**Task requirements:** In the records below, find the line with "match o with" and the line with "command presented. -/". Print both exactly, along with every line between them, and no other line.

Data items
====

-- ==== Sys2Proof/Tests/Slice0.lean ====
section
/-! SUPPORT. Small tests, their expected results from spec/95_test_vectors.md (its part is named at each group), and the
witnesses that the statements' hypotheses can be met. -/

namespace Sys2Proof.Tests

open Sys2Proof.Machine

/-! ### Helpers -/

/-- The next state of an outcome; the reset state where there is none. -/
def after (o : Host.Outcome State Fault Refusal) : State :=
  match o with
  | .next t    => t
  | .fault _   => State.reset
  | .refused _ => State.reset

/-- A state with given registers and `SR`, the rest as after reset. -/
def st (p0 p1 : Value) (sr : BitVec 8) : State := { State.reset with p0 := p0, p1 := p1, sr := sr }

/-- The response data of a state. -/
def dataOf (s : State) : Value := match s.rsp with | some r => r.data | none => 0#256

/-- The reset state with one command presented. -/
def presented (cw : CmdWord) (din : Value) : State := { State.reset with host := [.command cw din] }

def vA : Value := 0x1f1e1d1c1b1a191817161514131211100f0e0d0c0b0a09080706050403020100#256
def vB : Value := 0x1f1e1d1c1b1a191817161514131201100f0e0d0c0b0a09080706050403020100#256
def vH : Value := 0xb3b2b1b0afaeadacabaaa9a8a7a6a5a4a3a2a1a0#256
def vTop : Value := 0x8000000000000000000000000000000000000000000000000000000000000000#256
def vT248 : Value := 0x0100000000000000000000000000000000000000000000000000000000000000#256
def vAll : Value := BitVec.allOnes 256

/-! ### Well-formed fields (30_encoding.md R33): one ill-formed term for each check -/

theorem test_wf_accepts : (Fields.mk 0x31#8 3#2 1#2 0#2 0#1 0#1 2#8 0#8).wellFormed = true := by decide
theorem test_wf_unknown_op : (Fields.mk 0x15#8 0#2 0#2 0#2 0#1 0#1 0#8 0#8).wellFormed = false := by decide
theorem test_wf_unused_rd : (Fields.mk 0x13#8 1#2 0#2 0#2 0#1 0#1 0#8 0#8).wellFormed = false := by decide
theorem test_wf_unused_rs1 : (Fields.mk 0x10#8 0#2 1#2 0#2 0#1 0#1 0#8 0#8).wellFormed = false := by decide
theorem test_wf_unused_rs2 : (Fields.mk 0x20#8 0#2 0#2 1#2 0#1 0#1 0#8 0#8).wellFormed = false := by decide
theorem test_wf_unused_x : (Fields.mk 0x24#8 0#2 0#2 0#2 1#1 0#1 0#8 0#8).wellFormed = false := by decide
theorem test_wf_unused_f : (Fields.mk 0x11#8 0#2 0#2 0#2 0#1 1#1 0#8 0#8).wellFormed = false := by decide
theorem test_wf_unused_idx : (Fields.mk 0x10#8 0#2 0#2 0#2 0#1 0#1 1#8 0#8).wellFormed = false := by decide
theorem test_wf_sr_form_idx : (Fields.mk 0x20#8 0#2 0#2 0#2 1#1 0#1 5#8 0#8).wellFormed = false := by decide
theorem test_wf_z : (Fields.mk 0x10#8 0#2 0#2 0#2 0#1 0#1 0#8 1#8).wellFormed = false := by decide
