-- ==== Sys2Proof/Machine/Engine.lean ====
section
/-! DEFINITION. The phases of the step around the instruction (40_step.md R110): the opcode fetch and the
decoding before it, the cycle advance, the interrupt check and the frame check after it. -/

namespace Sys2Proof.Machine

/-- The opcode at the program counter. -/
def State.opcode (s : State) : Byte := s.peek s.pc

/-- The instruction at the program counter. Its operand bytes are those at the following addresses, modulo 2^16
(R66, R90; notes/assumptions/8.md); looking ahead at them has no effect, since reading memory has none beyond
the latches (R62). -/
def State.instruction (s : State) : Instr := decodeBytes s.opcode (s.peek (s.pc + 1)) (s.peek (s.pc + 2))

/-- Phase 1: the opcode fetched, `R[P]` past it (R111). -/
def State.fetchOpcode (s : State) : State := s.fetch.2

/-- Phase 3: `CYC <- CYC + 2` (R113). -/
def State.advanceCycles (s : State) : State := { s with cyc := s.cyc + Config.instrCycles }

/-- The interrupt request of R270, masked by `IE`: `CYC >= FRAME_CYCLES - 29 and IE = 1` (R114). -/
def State.interruptTaken (s : State) : Bool := decide (s.cfg.interruptPoint ≤ s.cyc) && s.ie

/-- Phase 4 (R114). -/
def State.interruptCheck (s : State) : State := if s.interruptTaken then s.deliverInterrupt else s

/-- The pointer published with the display page address: the place `R[P]` when 256 bytes of memory lie ahead of
it, none otherwise (R115; the spec's decision D20; notes/assumptions/15.md). -/
def State.displayPage (s : State) : Option Nat :=
  if s.pc.toNat + Config.pageSpan ≤ s.cfg.memSize then some s.pc.toNat else none

/-- `CompleteFrame()` (R115). -/
def State.completeFrame (s : State) : State :=
  { (s.call (.setDisplayPage s.pc s.displayPage)).call .endOfFrame with
      cyc := s.cyc - s.cfg.frameCycles, result := Config.frameRate }

/-- Phase 5, with the result of the step (R115, R116). -/
def State.frameCheck (s : State) : State :=
  if s.cfg.frameCycles ≤ s.cyc then s.completeFrame else { s with result := 0 }

/-- Phases 3 to 5, in their order (R110, R120). -/
def State.afterInstruction (s : State) : State := s.advanceCycles.interruptCheck.frameCheck

end Sys2Proof.Machine
end

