-- ==== Sys2Proof/Machine/HostOps.lean ====
section
/-! DEFINITION. What the host may do between steps: reset (70_reset_and_hazards.md R310), load an image
(20_memory.md R85), and, of the debug layer that stands outside the block (60_exceptions.md R300 to R304), peek,
poke, the bounded run, the step-over target and the status snapshot. -/

namespace Sys2Proof.Machine

/-- `Reset()` from any state (R310, R311): every element of the block at its reset value, memory zeroed, one
reset notification. The parameters and the answers the Hardware Interface has yet to give are not the block's
(notes/assumptions/7.md, 14.md). -/
def State.hostReset (s : State) : State :=
  { State.resetWith s.cfg with
      keypadAnswers := s.keypadAnswers, keypadQueries := s.keypadQueries
      keyAnswers := s.keyAnswers, keyQueries := s.keyQueries
      trace := s.trace ++ [.resetNotification] }

/-- The bytes of an image written at `a`, `a + 1`, ... as far as a memory of `size` bytes reaches. -/
def Memory.load (size : Nat) : Memory → Nat → List Byte → Memory
  | m, _, [] => m
  | m, a, b :: bytes => Memory.load size (if a < size then m.write a b else m) (a + 1) bytes

/-- `loadImage(bytes)`: memory overwritten from offset 0; bytes beyond capacity are dropped, nothing else
changes (R85). -/
def State.loadImage (s : State) (bytes : List Byte) : State :=
  { s with mem := Memory.load s.cfg.memSize s.mem 0 bytes }

/-- `stepOverTarget()` (R302): the address after one of the sixteen SEP opcodes, and 0 at any other opcode. The
debug layer's `peek` and `poke` (R303) are `State.peek` and `State.poke`. -/
def State.stepOverTarget (s : State) : Word := if opcodeI s.opcode = 0xD then s.pc + 1 else 0

/-- The status snapshot (R304). -/
structure Snapshot where
  /-- `D`. -/
  d : Byte
  /-- `DF`. -/
  df : Bool
  /-- `Q`. -/
  q : Bool
  /-- `IE`. -/
  ie : Bool
  /-- `P`. -/
  p : Nibble
  /-- `X`. -/
  x : Nibble
  /-- `T`. -/
  t : Byte
  /-- `R[0..15]`. -/
  r : Vector Word 16
  /-- `CYC`. -/
  cyc : Nat
  /-- `R[P]`. -/
  pc : Word
deriving DecidableEq, Repr

/-- The snapshot of a state; taking it changes nothing (R304). -/
def State.snapshot (s : State) : Snapshot :=
  { d := s.d, df := s.df, q := s.q, ie := s.ie, p := s.p, x := s.x, t := s.t, r := s.r, cyc := s.cyc, pc := s.pc }

/-- `run(b1, b2)` (R301), for at most `fuel` steps: the value returned and the state, or none when it has not
returned yet. At least one step is performed before a breakpoint is looked at (90_conflicts.md C6). -/
def State.debugRun (b1 b2 : Word) : Nat → State → Option (Nat × State)
  | 0, _ => none
  | fuel + 1, s =>
    match step s with
    | .next s' =>
      if s'.result ≠ 0 then some (s'.result, s')
      else if s'.pc = b1 ∨ s'.pc = b2 then some (0, s')
      else State.debugRun b1 b2 fuel s'
    | .fault _ => none
    | .refused _ => none

end Sys2Proof.Machine
end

====

**Answer to this exercise:**
  match o with
  | .next t    => t
  | .fault _   => State.reset
  | .refused _ => State.reset

/-- A state with given registers and `SR`, the rest as after reset. -/
def st (p0 p1 : Value) (sr : BitVec 8) : State := { State.reset with p0 := p0, p1 := p1, sr := sr }

/-- The response data of a state. -/
def dataOf (s : State) : Value := match s.rsp with | some r => r.data | none => 0#256

/-- The reset state with one command presented. -/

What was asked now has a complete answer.